The material below contains a line with "writes, saturating. -/" and a line with "def SF_MBX_RXCTL_RXBUSY : Fld := ⟨30, 30⟩". Copy exactly those two lines and all lines between them.
Supplied data Start Marker
-- ==== Sys2Proof/Machine/RegsSF.lean ====
section
/-!
DEFINITION. The registers of the safety region (SF): addresses, fields, access types, ranges and reset values, from the register tables of the spec.
-/

namespace Sys2Proof.Machine

/-- Address of `SF_STAT` (R378). -/
def SF_STAT : Nat := 0x47000000
/-- `SF_STAT.STATE`, RO: 0 INIT, 1 LOCK, 2 RUN, 3 SRS. -/
def SF_STAT_STATE : Fld := ⟨31, 29⟩
/-- `SF_STAT.PERM`, RO: HC permission granted. -/
def SF_STAT_PERM : Fld := ⟨28, 28⟩
/-- `SF_STAT.GKILL`, RO: GATE_KILL asserted. -/
def SF_STAT_GKILL : Fld := ⟨27, 27⟩
/-- `SF_STAT.LCOFF`, RO: Every LC input off. -/
def SF_STAT_LCOFF : Fld := ⟨26, 26⟩
/-- `SF_STAT.SOK`, RO: SOK high. -/
def SF_STAT_SOK : Fld := ⟨25, 25⟩
/-- `SF_STAT.SFAULT`, RO: SFAULT_N low. -/
def SF_STAT_SFAULT : Fld := ⟨24, 24⟩
/-- `SF_STAT.CAUSE`, RO: First cause of the episode: 0 none, 1 pair SDC, 2 pair SRS, 3 envelope, 4 ramp end, 5 SCE voltage or temperature, 6 SCE stack-sum range, 7 SCE inconsistency, 8 SCE stale, 9 connection demand, 10 connection fault, 11 program, 12 discrepancy, 13 test pulse, 14 seal, 15 readback, 16 internal, 17 power-up, 18 execution check, 19 `SRSTMAX`, 20 current lost. -/
def SF_STAT_CAUSE : Fld := ⟨23, 16⟩
/-- `SF_STAT.SET`, RO: Active set index. -/
def SF_STAT_SET : Fld := ⟨15, 12⟩
/-- `SF_STAT.SWE`, RO: SEAL4 reads 1. -/
def SF_STAT_SWE : Fld := ⟨11, 11⟩
/-- `SF_STAT.PRDUE`, RO: A proof is due. -/
def SF_STAT_PRDUE : Fld := ⟨10, 10⟩
/-- `SF_STAT.SETOK`, RO: Selected set valid and loaded. -/
def SF_STAT_SETOK : Fld := ⟨9, 9⟩

/-- Address of `SF_SERIAL` (R378). -/
def SF_SERIAL : Nat := 0x47000004
/-- `SF_SERIAL.SERIAL`, RO: Serial of the active set. -/
def SF_SERIAL_SERIAL : Fld := ⟨31, 0⟩

/-- Address of `SF_CNT` (R378). -/
def SF_CNT : Nat := 0x47000008
/-- `SF_CNT.SDCN`, RC: SDCs, saturating at 255. -/
def SF_CNT_SDCN : Fld := ⟨31, 24⟩
/-- `SF_CNT.SRSN`, RC: SRSs, saturating. -/
def SF_CNT_SRSN : Fld := ⟨23, 16⟩
/-- `SF_CNT.RSTREFN`, RC: Refused resets, saturating. -/
def SF_CNT_RSTREFN : Fld := ⟨15, 8⟩
/-- `SF_CNT.MBXREFN`, RC: Refused writes, saturating. -/
def SF_CNT_MBXREFN : Fld := ⟨7, 0⟩

/-- Address of `SF_MBX_RX` (R378). -/
def SF_MBX_RX (n : Nat) : Nat := 0x47000100 + n * 0x4
/-- `SF_MBX_RX.RXD`, WO: Frame bytes 4n to 4n + 3, byte 4n in [7:0]. -/
def SF_MBX_RX_RXD : Fld := ⟨31, 0⟩

/-- Address of `SF_MBX_RXCTL` (R378). -/
def SF_MBX_RXCTL : Nat := 0x47000140
/-- `SF_MBX_RXCTL.GO`, WO: 1 passes the frame to the engine. -/
def SF_MBX_RXCTL_GO : Fld := ⟨31, 31⟩
/-- `SF_MBX_RXCTL.RXBUSY`, RO: Engine taking the frame. -/
def SF_MBX_RXCTL_RXBUSY : Fld := ⟨30, 30⟩
/-- `SF_MBX_RXCTL.LEN`, WO: Frame length, bytes, 13 to 60. -/
def SF_MBX_RXCTL_LEN : Fld := ⟨5, 0⟩

/-- Address of `SF_MBX_TX` (R378). -/
def SF_MBX_TX (n : Nat) : Nat := 0x47000180 + n * 0x4
/-- `SF_MBX_TX.TXD`, RO: Frame bytes 4n to 4n + 3, byte 4n in [7:0]. -/
def SF_MBX_TX_TXD : Fld := ⟨31, 0⟩

/-- Address of `SF_MBX_TXCTL` (R378). -/
def SF_MBX_TXCTL : Nat := 0x470001c0
/-- `SF_MBX_TXCTL.TXACK`, WO: 1 presents the next frame. -/
def SF_MBX_TXCTL_TXACK : Fld := ⟨31, 31⟩
/-- `SF_MBX_TXCTL.TXRDY`, RO: A frame is presented. -/
def SF_MBX_TXCTL_TXRDY : Fld := ⟨30, 30⟩
/-- `SF_MBX_TXCTL.TXCON`, RO: Connection of the frame. -/
def SF_MBX_TXCTL_TXCON : Fld := ⟨20, 16⟩
/-- `SF_MBX_TXCTL.TXLEN`, RO: Frame length, bytes. -/
def SF_MBX_TXCTL_TXLEN : Fld := ⟨5, 0⟩

/-- Address of `SF_MBX_REQ` (R378). -/
def SF_MBX_REQ : Nat := 0x470001c4
/-- `SF_MBX_REQ.REQ`, WO: 1 SDC cause, 2 SRS cause; 0 and 3 refused. -/
def SF_MBX_REQ_REQ : Fld := ⟨1, 0⟩

/-- Address of `SF_IN_STAT` (R378). -/
def SF_IN_STAT : Nat := 0x47100000
/-- `SF_IN_STAT.RAWB`, RO: SIN_B7–SIN_B0, filtered. -/
def SF_IN_STAT_RAWB : Fld := ⟨31, 24⟩
/-- `SF_IN_STAT.RAWA`, RO: SIN_A7–SIN_A0, filtered. -/
def SF_IN_STAT_RAWA : Fld := ⟨23, 16⟩
/-- `SF_IN_STAT.PFLT`, RO: Bit n: pair n faulted. -/
def SF_IN_STAT_PFLT : Fld := ⟨15, 8⟩
/-- `SF_IN_STAT.DEMAND`, RO: Bit n: pair n in demand. -/
def SF_IN_STAT_DEMAND : Fld := ⟨7, 0⟩

/-- Address of `SF_IO_STAT` (R378). -/
def SF_IO_STAT : Nat := 0x47100004
/-- `SF_IO_STAT.SEALN`, RO: SEALN7–SEALN0. -/
def SF_IO_STAT_SEALN : Fld := ⟨31, 24⟩
/-- `SF_IO_STAT.SEAL`, RO: SEAL7–SEAL0. -/
def SF_IO_STAT_SEAL : Fld := ⟨23, 16⟩
/-- `SF_IO_STAT.RSTUCK`, RO: Reset inputs stuck. -/
def SF_IO_STAT_RSTUCK : Fld := ⟨15, 15⟩
/-- `SF_IO_STAT.SRST`, RO: [14] SRST_B, [13] SRST_A active. -/
def SF_IO_STAT_SRST : Fld := ⟨14, 13⟩

/-- Address of `SF_RB_STAT` (R378). -/
def SF_RB_STAT : Nat := 0x47100008
/-- `SF_RB_STAT.HCRB`, RO: Bit s: HC s reads on. -/
def SF_RB_STAT_HCRB : Fld := ⟨29, 18⟩
/-- `SF_RB_STAT.LCRB`, RO: Bit g: LC g reads on. -/
def SF_RB_STAT_LCRB : Fld := ⟨17, 12⟩

/-- Address of `SF_CON_STAT` (R378). -/
def SF_CON_STAT (n : Nat) : Nat := 0x47200000 + n * 0x4
/-- `SF_CON_STAT.CSTATE`, RO: 0 unused, 1 start, 2 running, 3 faulted since the last accepted frame. -/
def SF_CON_STAT_CSTATE : Fld := ⟨31, 30⟩
/-- `SF_CON_STAT.LASTF`, RO: Latest fault: 0 none, 1 CRC, 2 sequence, 3 stamp, 4 age, 5 watchdog. -/
def SF_CON_STAT_LASTF : Fld := ⟨29, 27⟩
/-- `SF_CON_STAT.LOSTN`, RC: Frames lost under R372, saturating at 255. -/
def SF_CON_STAT_LOSTN : Fld := ⟨23, 16⟩
/-- `SF_CON_STAT.CID`, RO: Connection ID. -/
def SF_CON_STAT_CID : Fld := ⟨15, 0⟩

/-- The register descriptors of the safety region (SF), one row per register array (R3, R513). -/
def regRowsSF0 : List RegRow := [
  -- SF_STAT
  ⟨0x47000000, [], 0xc000000, [⟨SF_STAT_STATE, .ro, 0, 7⟩, ⟨SF_STAT_PERM, .ro, 0, 1⟩, ⟨SF_STAT_GKILL, .ro, 0, 1⟩, ⟨SF_STAT_LCOFF, .ro, 0, 1⟩, ⟨SF_STAT_SOK, .ro, 0, 1⟩, ⟨SF_STAT_SFAULT, .ro, 0, 1⟩, ⟨SF_STAT_CAUSE, .ro, 0, 255⟩, ⟨SF_STAT_SET, .ro, 0, 15⟩, ⟨SF_STAT_SWE, .ro, 0, 1⟩, ⟨SF_STAT_PRDUE, .ro, 0, 1⟩, ⟨SF_STAT_SETOK, .ro, 0, 1⟩], EV_SF_MBX_REFUSED⟩,
  -- SF_SERIAL
  ⟨0x47000004, [], 0x0, [⟨SF_SERIAL_SERIAL, .ro, 0, 4294967295⟩], EV_SF_MBX_REFUSED⟩,
  -- SF_CNT
  ⟨0x47000008, [], 0x0, [⟨SF_CNT_SDCN, .rc, 0, 255⟩, ⟨SF_CNT_SRSN, .rc, 0, 255⟩, ⟨SF_CNT_RSTREFN, .rc, 0, 255⟩, ⟨SF_CNT_MBXREFN, .rc, 0, 255⟩], EV_SF_MBX_REFUSED⟩,
  -- SF_MBX_RX
  ⟨0x47000100, [(0x4, 16)], 0x0, [⟨SF_MBX_RX_RXD, .wo, 0, 4294967295⟩], EV_SF_MBX_REFUSED⟩,
  -- SF_MBX_RXCTL
  ⟨0x47000140, [], 0x0, [⟨SF_MBX_RXCTL_GO, .wo, 0, 1⟩, ⟨SF_MBX_RXCTL_RXBUSY, .ro, 0, 1⟩, ⟨SF_MBX_RXCTL_LEN, .wo, 0, 60⟩], EV_SF_MBX_REFUSED⟩,
  -- SF_MBX_TX
  ⟨0x47000180, [(0x4, 16)], 0x0, [⟨SF_MBX_TX_TXD, .ro, 0, 4294967295⟩], EV_SF_MBX_REFUSED⟩,
  -- SF_MBX_TXCTL
  ⟨0x470001c0, [], 0x0, [⟨SF_MBX_TXCTL_TXACK, .wo, 0, 1⟩, ⟨SF_MBX_TXCTL_TXRDY, .ro, 0, 1⟩, ⟨SF_MBX_TXCTL_TXCON, .ro, 0, 31⟩, ⟨SF_MBX_TXCTL_TXLEN, .ro, 0, 63⟩], EV_SF_MBX_REFUSED⟩,
  -- SF_MBX_REQ
  ⟨0x470001c4, [], 0x0, [⟨SF_MBX_REQ_REQ, .wo, 1, 2⟩], EV_SF_MBX_REFUSED⟩,
  -- SF_IN_STAT
  ⟨0x47100000, [], 0x0, [⟨SF_IN_STAT_RAWB, .ro, 0, 255⟩, ⟨SF_IN_STAT_RAWA, .ro, 0, 255⟩, ⟨SF_IN_STAT_PFLT, .ro, 0, 255⟩, ⟨SF_IN_STAT_DEMAND, .ro, 0, 255⟩], EV_SF_MBX_REFUSED⟩,
  -- SF_IO_STAT
  ⟨0x47100004, [], 0x0, [⟨SF_IO_STAT_SEALN, .ro, 0, 255⟩, ⟨SF_IO_STAT_SEAL, .ro, 0, 255⟩, ⟨SF_IO_STAT_RSTUCK, .ro, 0, 1⟩, ⟨SF_IO_STAT_SRST, .ro, 0, 3⟩], EV_SF_MBX_REFUSED⟩,
  -- SF_RB_STAT
  ⟨0x47100008, [], 0x0, [⟨SF_RB_STAT_HCRB, .ro, 0, 4095⟩, ⟨SF_RB_STAT_LCRB, .ro, 0, 63⟩], EV_SF_MBX_REFUSED⟩,
  -- SF_CON_STAT
  ⟨0x47200000, [(0x4, 32)], 0x0, [⟨SF_CON_STAT_CSTATE, .ro, 0, 3⟩, ⟨SF_CON_STAT_LASTF, .ro, 0, 7⟩, ⟨SF_CON_STAT_LOSTN, .rc, 0, 255⟩, ⟨SF_CON_STAT_CID, .ro, 0, 65535⟩], EV_SF_MBX_REFUSED⟩
]

/-- All register rows of the safety region (SF). -/
def regRowsSF : List RegRow := regRowsSF0

end Sys2Proof.Machine
end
Supplied data End Marker
### Expected answer
/-- `SF_CNT.MBXREFN`, RC: Refused writes, saturating. -/
def SF_CNT_MBXREFN : Fld := ⟨7, 0⟩

/-- Address of `SF_MBX_RX` (R378). -/
def SF_MBX_RX (n : Nat) : Nat := 0x47000100 + n * 0x4
/-- `SF_MBX_RX.RXD`, WO: Frame bytes 4n to 4n + 3, byte 4n in [7:0]. -/
def SF_MBX_RX_RXD : Fld := ⟨31, 0⟩

/-- Address of `SF_MBX_RXCTL` (R378). -/
def SF_MBX_RXCTL : Nat := 0x47000140
/-- `SF_MBX_RXCTL.GO`, WO: 1 passes the frame to the engine. -/
def SF_MBX_RXCTL_GO : Fld := ⟨31, 31⟩
/-- `SF_MBX_RXCTL.RXBUSY`, RO: Engine taking the frame. -/
def SF_MBX_RXCTL_RXBUSY : Fld := ⟨30, 30⟩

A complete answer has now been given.